■ REQUIREMENT ■
In the entries below, find the line with "look at. -/" and the line with "rw [OpcodeRow.candidate, beq_iff_eq, ←". Return those two lines and all lines between them, exactly.

■ Dataset entries ■
----

/-! ### One rule per format of the table (30_encoding.md R92) -/

theorem checkSelectors_eq_instr {i j : Instr} : checkSelectors j = .instr i ↔ j = i ∧ i.WellFormed := by
  unfold checkSelectors
  split
  · next hwf => exact ⟨fun h => by cases h; exact ⟨rfl, hwf⟩, fun h => congrArg _ h.1⟩
  · next hwf => exact ⟨nofun, fun ⟨hij, hi⟩ => absurd (hij ▸ hi) hwf⟩

section
variable {w : Word} {i : Instr} {op : BitVec 8}

theorem encode_of_decodeZ {j : Instr} (hop : opcodeField w = op) (hcode : encode j = pack op 0#4 0#4 0#16)
    (h : decodeZ w j = .instr i) : i.WellFormed ∧ encode i = w := by
  unfold decodeZ at h
  split at h
  · next hzero =>
    obtain ⟨rfl, hwf⟩ := checkSelectors_eq_instr.1 h
    exact ⟨hwf, hcode.trans (pack_eq_iff.2 ⟨hop, hzero⟩)⟩
  · cases h

theorem encode_of_decodeS1 {mk : Selector → Instr} (hop : opcodeField w = op)
    (hcode : ∀ sa, encode (mk sa) = pack op sa 0#4 0#16) (h : decodeS1 w mk = .instr i) :
    i.WellFormed ∧ encode i = w := by
  unfold decodeS1 at h
  split at h
  · next hzero =>
    obtain ⟨rfl, hwf⟩ := checkSelectors_eq_instr.1 h
    exact ⟨hwf, (hcode _).trans (pack_eq_iff.2 ⟨hop, rfl, hzero⟩)⟩
  · cases h

theorem encode_of_decodeS2 {mk : Selector → Selector → Instr} (hop : opcodeField w = op)
    (hcode : ∀ sa sb, encode (mk sa sb) = pack op sa sb 0#16) (h : decodeS2 w mk = .instr i) :
    i.WellFormed ∧ encode i = w := by
  unfold decodeS2 at h
  split at h
  · next hzero =>
    obtain ⟨rfl, hwf⟩ := checkSelectors_eq_instr.1 h
    exact ⟨hwf, (hcode _ _).trans (pack_eq_iff.2 ⟨hop, rfl, rfl, hzero⟩)⟩
  · cases h

theorem encode_of_decodeI {mk : Half → Instr} (hop : opcodeField w = op)
    (hcode : ∀ len, encode (mk len) = pack op 0#4 0#4 len) (h : decodeI w mk = .instr i) :
    i.WellFormed ∧ encode i = w := by
  unfold decodeI at h
  split at h
  · next hzero =>
    obtain ⟨rfl, hwf⟩ := checkSelectors_eq_instr.1 h
    exact ⟨hwf, (hcode _).trans (pack_eq_iff.2 ⟨hop, hzero.1, hzero.2, rfl⟩)⟩
  · cases h

end

/-! ### Decoding and encoding are inverse (30_encoding.md R96) -/

/-- A command's word has the command's fields, so that only its selectors are left to check. -/
theorem decode_encode (i : Instr) : decode (encode i) = checkSelectors i := by
  cases i with
  | nop | minit | oaepenc => rfl
  | montmul sa sb | modmul sa sb => simp [decode, encode, Instr.opcode, decodeS2]
  | modexp sa | hash sa | oaepdec sa => simp [decode, encode, Instr.opcode, decodeS1]
  | mgf1 len => simp [decode, encode, Instr.opcode, decodeI]

theorem encode_of_decode {w : Word} {i : Instr} (h : decode w = .instr i) : i.WellFormed ∧ encode i = w := by
  unfold decode at h
  split_ifs at h with hop hop hop hop hop hop hop hop hop
  · exact encode_of_decodeZ hop rfl h
  · exact encode_of_decodeZ hop rfl h
  · exact encode_of_decodeS2 hop (fun _ _ => rfl) h
  · exact encode_of_decodeS2 hop (fun _ _ => rfl) h
  · exact encode_of_decodeS1 hop (fun _ => rfl) h
  · exact encode_of_decodeS1 hop (fun _ => rfl) h
  · exact encode_of_decodeI hop (fun _ => rfl) h
  · exact encode_of_decodeZ hop rfl h
  · exact encode_of_decodeS1 hop (fun _ => rfl) h

/-- Decoding, said once: the words that decode are those of the well-formed commands. -/
theorem decode_eq_instr_iff {w : Word} {i : Instr} : decode w = .instr i ↔ i.WellFormed ∧ encode i = w := by
  refine ⟨encode_of_decode, ?_⟩
  rintro ⟨hwf, rfl⟩
  rw [decode_encode, checkSelectors_eq_instr]
  exact ⟨rfl, hwf⟩

/-- Settles O1: a command's word has the command's fields, and its selectors pass the check. -/
theorem decodeEncodeRoundTrip : Obligations.DecodeEncodeRoundTrip :=
  fun _ hwf => decode_eq_instr_iff.2 ⟨hwf, rfl⟩

/-- Settles O2, format by format: a word that passes its row's checks is the packing of the fields they look at. -/
theorem decodedWordReencodes : Obligations.DecodedWordReencodes :=
  fun _ _ => decode_eq_instr_iff.1

/-- Settles O6: each word is the encoding of its command. -/
theorem exampleWordsDecode : Obligations.ExampleWordsDecode := by
  simp only [Obligations.ExampleWordsDecode, decode_eq_instr_iff]
  decide

/-! ### The opcode map (30_encoding.md R95) -/

theorem Instr.row_mem_opcodeRows (i : Instr) : i.row ∈ opcodeRows := by
  cases i <;> simp [Instr.row, opcodeRows]

/-- A mask compares field by field. -/
theorem OpcodeRow.candidate_iff {r : OpcodeRow} {w : Word} : r.candidate w = true ↔
    opcodeField w &&& opcodeField r.maskWord = opcodeField r.matchWord ∧
    saField w &&& saField r.maskWord = saField r.matchWord ∧
    sbField w &&& sbField r.maskWord = sbField r.matchWord ∧
    immField w &&& immField r.maskWord = immField r.matchWord := by
  rw [OpcodeRow.candidate, beq_iff_eq, ← pack_inj, ← mask_pack, pack_fields, pack_fields]

theorem Instr.row_matchWord (i : Instr) : i.row.matchWord = pack i.opcode 0#4 0#4 0#16 := by
  cases i <;> simp only [Instr.row, Instr.opcode] <;> decide

/-- Each row compares the opcode and, where its mask looks further, asks for zero. -/
theorem Instr.candidate_row_iff {i : Instr} {w : Word} {msa msb : Selector} {mimm : Half}
    (hmask : i.row.maskWord = pack (.allOnes 8) msa msb mimm) : i.row.candidate w = true ↔
    opcodeField w = i.opcode ∧ saField w &&& msa = 0#4 ∧ sbField w &&& msb = 0#4 ∧ immField w &&& mimm = 0#16 := by
  rw [OpcodeRow.candidate_iff, hmask, i.row_matchWord]
  simp only [opcodeField_pack, saField_pack, sbField_pack, immField_pack, BitVec.and_allOnes]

----

■ ANSWER FOR THIS EXERCISE ■
/-- Settles O2, format by format: a word that passes its row's checks is the packing of the fields they look at. -/
theorem decodedWordReencodes : Obligations.DecodedWordReencodes :=
  fun _ _ => decode_eq_instr_iff.1

/-- Settles O6: each word is the encoding of its command. -/
theorem exampleWordsDecode : Obligations.ExampleWordsDecode := by
  simp only [Obligations.ExampleWordsDecode, decode_eq_instr_iff]
  decide

/-! ### The opcode map (30_encoding.md R95) -/

theorem Instr.row_mem_opcodeRows (i : Instr) : i.row ∈ opcodeRows := by
  cases i <;> simp [Instr.row, opcodeRows]

/-- A mask compares field by field. -/
theorem OpcodeRow.candidate_iff {r : OpcodeRow} {w : Word} : r.candidate w = true ↔
    opcodeField w &&& opcodeField r.maskWord = opcodeField r.matchWord ∧
    saField w &&& saField r.maskWord = saField r.matchWord ∧
    sbField w &&& sbField r.maskWord = sbField r.matchWord ∧
    immField w &&& immField r.maskWord = immField r.matchWord := by
  rw [OpcodeRow.candidate, beq_iff_eq, ← pack_inj, ← mask_pack, pack_fields, pack_fields]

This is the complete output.